(Beginning of Records shown)

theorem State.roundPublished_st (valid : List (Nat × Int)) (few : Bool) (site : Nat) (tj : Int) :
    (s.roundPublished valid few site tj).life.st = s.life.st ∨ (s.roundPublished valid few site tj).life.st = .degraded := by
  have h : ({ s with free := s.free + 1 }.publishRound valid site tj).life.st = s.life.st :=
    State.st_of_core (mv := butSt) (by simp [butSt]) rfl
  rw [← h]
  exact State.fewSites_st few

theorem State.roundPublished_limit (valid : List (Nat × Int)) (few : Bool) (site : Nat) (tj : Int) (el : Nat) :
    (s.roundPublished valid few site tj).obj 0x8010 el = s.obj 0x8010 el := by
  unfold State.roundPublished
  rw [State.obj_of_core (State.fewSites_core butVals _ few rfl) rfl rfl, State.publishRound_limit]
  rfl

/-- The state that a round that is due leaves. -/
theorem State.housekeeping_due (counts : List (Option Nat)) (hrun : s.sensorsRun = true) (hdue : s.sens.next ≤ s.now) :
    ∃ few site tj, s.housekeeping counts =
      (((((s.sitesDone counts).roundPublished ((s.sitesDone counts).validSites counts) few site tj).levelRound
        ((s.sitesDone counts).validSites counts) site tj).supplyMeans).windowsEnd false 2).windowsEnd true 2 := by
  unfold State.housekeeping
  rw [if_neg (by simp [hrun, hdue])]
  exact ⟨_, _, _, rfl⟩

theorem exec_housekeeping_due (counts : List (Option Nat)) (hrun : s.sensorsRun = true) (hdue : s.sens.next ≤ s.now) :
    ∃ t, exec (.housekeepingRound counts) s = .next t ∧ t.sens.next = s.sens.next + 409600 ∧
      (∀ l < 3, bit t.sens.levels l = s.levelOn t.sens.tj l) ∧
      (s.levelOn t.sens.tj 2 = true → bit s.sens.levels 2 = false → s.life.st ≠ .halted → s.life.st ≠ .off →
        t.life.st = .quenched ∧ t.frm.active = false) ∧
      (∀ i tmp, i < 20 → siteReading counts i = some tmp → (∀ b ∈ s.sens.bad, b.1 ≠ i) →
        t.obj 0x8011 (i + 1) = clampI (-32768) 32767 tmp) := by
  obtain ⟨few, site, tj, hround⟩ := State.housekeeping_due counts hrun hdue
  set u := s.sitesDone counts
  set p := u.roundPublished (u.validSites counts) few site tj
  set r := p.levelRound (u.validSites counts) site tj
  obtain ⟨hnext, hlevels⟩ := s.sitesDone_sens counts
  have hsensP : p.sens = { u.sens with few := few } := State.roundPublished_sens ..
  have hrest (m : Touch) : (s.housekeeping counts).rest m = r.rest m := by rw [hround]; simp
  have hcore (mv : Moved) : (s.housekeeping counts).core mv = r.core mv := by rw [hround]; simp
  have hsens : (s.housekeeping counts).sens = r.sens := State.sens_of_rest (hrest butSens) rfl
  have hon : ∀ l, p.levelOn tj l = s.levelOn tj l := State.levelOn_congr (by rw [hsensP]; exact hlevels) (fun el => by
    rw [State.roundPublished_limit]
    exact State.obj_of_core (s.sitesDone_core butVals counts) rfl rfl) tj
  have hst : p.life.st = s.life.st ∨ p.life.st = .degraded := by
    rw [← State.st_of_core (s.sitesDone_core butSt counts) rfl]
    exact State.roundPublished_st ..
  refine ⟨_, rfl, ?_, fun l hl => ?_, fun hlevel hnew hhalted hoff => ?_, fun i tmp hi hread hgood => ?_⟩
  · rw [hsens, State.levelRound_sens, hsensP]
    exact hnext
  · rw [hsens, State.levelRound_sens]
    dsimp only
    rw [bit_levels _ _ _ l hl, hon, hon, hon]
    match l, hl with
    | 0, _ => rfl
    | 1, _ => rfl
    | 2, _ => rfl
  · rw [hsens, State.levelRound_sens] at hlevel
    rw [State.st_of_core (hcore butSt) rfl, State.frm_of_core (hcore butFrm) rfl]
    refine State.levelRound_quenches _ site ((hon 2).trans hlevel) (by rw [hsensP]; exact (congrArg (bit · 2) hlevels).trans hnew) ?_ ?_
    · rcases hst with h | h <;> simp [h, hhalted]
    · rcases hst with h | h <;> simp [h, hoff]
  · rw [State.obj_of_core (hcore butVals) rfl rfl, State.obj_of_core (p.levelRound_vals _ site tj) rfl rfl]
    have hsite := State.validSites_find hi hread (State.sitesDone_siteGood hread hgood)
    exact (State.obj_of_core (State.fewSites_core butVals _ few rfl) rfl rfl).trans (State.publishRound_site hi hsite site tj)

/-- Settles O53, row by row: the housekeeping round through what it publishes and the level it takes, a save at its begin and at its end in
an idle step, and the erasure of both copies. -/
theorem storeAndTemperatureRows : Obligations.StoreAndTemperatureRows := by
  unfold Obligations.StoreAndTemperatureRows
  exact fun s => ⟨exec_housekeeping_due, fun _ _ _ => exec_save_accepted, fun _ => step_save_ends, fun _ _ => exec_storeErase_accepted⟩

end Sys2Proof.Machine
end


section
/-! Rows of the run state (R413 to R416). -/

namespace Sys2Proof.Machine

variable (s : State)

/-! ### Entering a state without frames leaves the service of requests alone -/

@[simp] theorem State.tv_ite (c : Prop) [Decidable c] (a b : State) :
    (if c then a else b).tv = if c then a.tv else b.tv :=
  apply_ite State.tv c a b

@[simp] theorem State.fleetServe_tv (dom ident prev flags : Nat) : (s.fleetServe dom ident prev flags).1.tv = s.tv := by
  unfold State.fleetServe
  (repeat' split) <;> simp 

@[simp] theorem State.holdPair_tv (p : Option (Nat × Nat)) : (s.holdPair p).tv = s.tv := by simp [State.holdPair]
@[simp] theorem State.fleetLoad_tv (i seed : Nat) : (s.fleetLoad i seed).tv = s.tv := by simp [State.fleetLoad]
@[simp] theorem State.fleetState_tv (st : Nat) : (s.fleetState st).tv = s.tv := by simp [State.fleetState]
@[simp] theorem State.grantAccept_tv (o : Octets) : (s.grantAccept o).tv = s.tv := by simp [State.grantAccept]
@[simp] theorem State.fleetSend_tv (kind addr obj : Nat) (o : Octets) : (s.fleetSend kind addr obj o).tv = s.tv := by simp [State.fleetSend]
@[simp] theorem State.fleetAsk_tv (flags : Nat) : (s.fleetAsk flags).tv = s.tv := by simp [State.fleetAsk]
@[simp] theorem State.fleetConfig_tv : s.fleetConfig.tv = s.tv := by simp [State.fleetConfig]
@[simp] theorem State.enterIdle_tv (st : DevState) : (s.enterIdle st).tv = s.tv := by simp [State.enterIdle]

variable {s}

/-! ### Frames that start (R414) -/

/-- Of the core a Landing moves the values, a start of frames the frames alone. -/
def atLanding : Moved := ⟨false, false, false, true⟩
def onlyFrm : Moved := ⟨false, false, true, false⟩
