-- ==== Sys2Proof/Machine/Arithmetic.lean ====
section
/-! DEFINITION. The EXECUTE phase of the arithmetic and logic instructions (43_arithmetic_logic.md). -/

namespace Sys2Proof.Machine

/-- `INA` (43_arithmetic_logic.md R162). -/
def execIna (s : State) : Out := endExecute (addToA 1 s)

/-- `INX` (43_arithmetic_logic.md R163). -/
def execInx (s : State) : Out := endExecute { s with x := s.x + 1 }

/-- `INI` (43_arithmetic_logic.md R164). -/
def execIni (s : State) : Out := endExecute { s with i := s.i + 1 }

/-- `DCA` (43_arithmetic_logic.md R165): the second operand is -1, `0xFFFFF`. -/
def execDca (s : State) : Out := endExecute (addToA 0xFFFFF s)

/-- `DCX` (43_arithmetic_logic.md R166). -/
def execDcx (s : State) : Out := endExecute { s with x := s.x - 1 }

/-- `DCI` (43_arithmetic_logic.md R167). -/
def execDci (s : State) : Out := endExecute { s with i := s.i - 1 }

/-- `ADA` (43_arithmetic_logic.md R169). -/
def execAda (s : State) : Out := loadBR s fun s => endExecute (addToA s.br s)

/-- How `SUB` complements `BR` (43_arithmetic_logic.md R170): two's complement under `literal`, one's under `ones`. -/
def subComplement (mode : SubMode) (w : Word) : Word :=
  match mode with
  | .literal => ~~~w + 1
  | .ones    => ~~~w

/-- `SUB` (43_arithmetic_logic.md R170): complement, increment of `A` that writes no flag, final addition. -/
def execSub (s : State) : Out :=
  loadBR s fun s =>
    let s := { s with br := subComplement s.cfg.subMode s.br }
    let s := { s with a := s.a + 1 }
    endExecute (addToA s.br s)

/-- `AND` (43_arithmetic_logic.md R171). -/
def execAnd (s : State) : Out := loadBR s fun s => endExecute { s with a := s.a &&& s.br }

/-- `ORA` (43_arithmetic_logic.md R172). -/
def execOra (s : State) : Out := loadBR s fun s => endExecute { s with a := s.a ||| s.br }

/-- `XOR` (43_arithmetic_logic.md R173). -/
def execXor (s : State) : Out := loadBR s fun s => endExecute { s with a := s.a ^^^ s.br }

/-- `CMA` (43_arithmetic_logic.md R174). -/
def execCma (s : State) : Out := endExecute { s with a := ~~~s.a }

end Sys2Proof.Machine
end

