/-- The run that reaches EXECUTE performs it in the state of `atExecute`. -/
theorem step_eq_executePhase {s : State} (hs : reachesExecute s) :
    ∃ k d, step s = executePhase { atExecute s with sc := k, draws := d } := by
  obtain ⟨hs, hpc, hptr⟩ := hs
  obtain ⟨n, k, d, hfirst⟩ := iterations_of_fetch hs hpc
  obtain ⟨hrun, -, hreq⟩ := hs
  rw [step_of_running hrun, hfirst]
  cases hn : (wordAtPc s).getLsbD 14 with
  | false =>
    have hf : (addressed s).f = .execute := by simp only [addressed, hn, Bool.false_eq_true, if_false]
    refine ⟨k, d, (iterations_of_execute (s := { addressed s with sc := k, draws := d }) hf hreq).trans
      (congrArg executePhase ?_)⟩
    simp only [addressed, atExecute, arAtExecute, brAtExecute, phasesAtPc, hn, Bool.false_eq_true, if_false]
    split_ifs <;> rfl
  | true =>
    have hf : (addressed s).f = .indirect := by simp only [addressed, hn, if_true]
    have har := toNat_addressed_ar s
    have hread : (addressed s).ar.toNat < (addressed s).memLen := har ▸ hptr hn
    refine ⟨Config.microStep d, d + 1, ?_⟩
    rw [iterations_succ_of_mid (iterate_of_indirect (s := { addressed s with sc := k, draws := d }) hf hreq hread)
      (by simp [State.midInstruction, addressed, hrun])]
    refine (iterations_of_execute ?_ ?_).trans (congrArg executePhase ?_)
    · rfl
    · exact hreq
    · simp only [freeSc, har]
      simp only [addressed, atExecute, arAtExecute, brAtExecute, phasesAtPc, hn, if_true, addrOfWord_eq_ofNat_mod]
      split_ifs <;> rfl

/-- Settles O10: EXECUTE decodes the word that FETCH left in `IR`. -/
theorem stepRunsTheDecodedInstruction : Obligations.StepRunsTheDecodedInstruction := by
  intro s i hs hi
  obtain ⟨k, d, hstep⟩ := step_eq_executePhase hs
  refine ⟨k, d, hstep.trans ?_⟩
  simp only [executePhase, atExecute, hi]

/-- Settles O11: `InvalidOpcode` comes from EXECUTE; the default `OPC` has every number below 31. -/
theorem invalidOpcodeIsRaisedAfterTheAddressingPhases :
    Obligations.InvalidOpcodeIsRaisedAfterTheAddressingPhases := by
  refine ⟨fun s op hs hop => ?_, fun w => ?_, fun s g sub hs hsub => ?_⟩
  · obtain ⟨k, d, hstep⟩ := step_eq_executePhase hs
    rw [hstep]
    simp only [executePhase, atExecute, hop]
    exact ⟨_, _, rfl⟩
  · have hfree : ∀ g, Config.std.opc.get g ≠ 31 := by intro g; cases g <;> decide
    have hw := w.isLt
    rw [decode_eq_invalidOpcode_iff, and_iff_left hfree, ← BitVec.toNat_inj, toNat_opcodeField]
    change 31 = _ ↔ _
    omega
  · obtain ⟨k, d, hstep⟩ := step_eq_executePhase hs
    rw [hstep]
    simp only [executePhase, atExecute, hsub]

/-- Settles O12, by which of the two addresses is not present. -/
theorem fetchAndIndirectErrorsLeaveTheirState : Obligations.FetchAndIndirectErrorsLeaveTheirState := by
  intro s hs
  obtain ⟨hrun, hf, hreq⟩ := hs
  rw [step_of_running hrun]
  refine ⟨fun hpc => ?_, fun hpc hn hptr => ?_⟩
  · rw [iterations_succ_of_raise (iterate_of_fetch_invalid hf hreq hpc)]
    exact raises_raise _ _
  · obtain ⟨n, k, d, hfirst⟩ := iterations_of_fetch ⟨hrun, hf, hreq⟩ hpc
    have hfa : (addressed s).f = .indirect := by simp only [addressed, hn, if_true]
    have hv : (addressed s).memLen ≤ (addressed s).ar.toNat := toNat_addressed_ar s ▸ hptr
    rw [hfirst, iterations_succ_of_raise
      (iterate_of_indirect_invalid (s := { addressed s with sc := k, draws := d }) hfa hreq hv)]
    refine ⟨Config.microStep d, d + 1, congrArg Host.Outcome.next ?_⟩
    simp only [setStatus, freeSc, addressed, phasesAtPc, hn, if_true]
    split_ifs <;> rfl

(End of Records shown)

◆ **Exercise description**
In the entries above, find the line with "obtain ⟨hnext, hlevels⟩" and the line with "have hcore (mv", then restate word for word both of them and every line between, with nothing more.

◆ **Finished exercise**
  obtain ⟨hnext, hlevels⟩ := s.sitesDone_sens counts
  have hsensP : p.sens = { u.sens with few := few } := State.roundPublished_sens ..
  have hrest (m : Touch) : (s.housekeeping counts).rest m = r.rest m := by rw [hround]; simp
  have hcore (mv : Moved) : (s.housekeeping counts).core mv = r.core mv := by rw [hround]; simp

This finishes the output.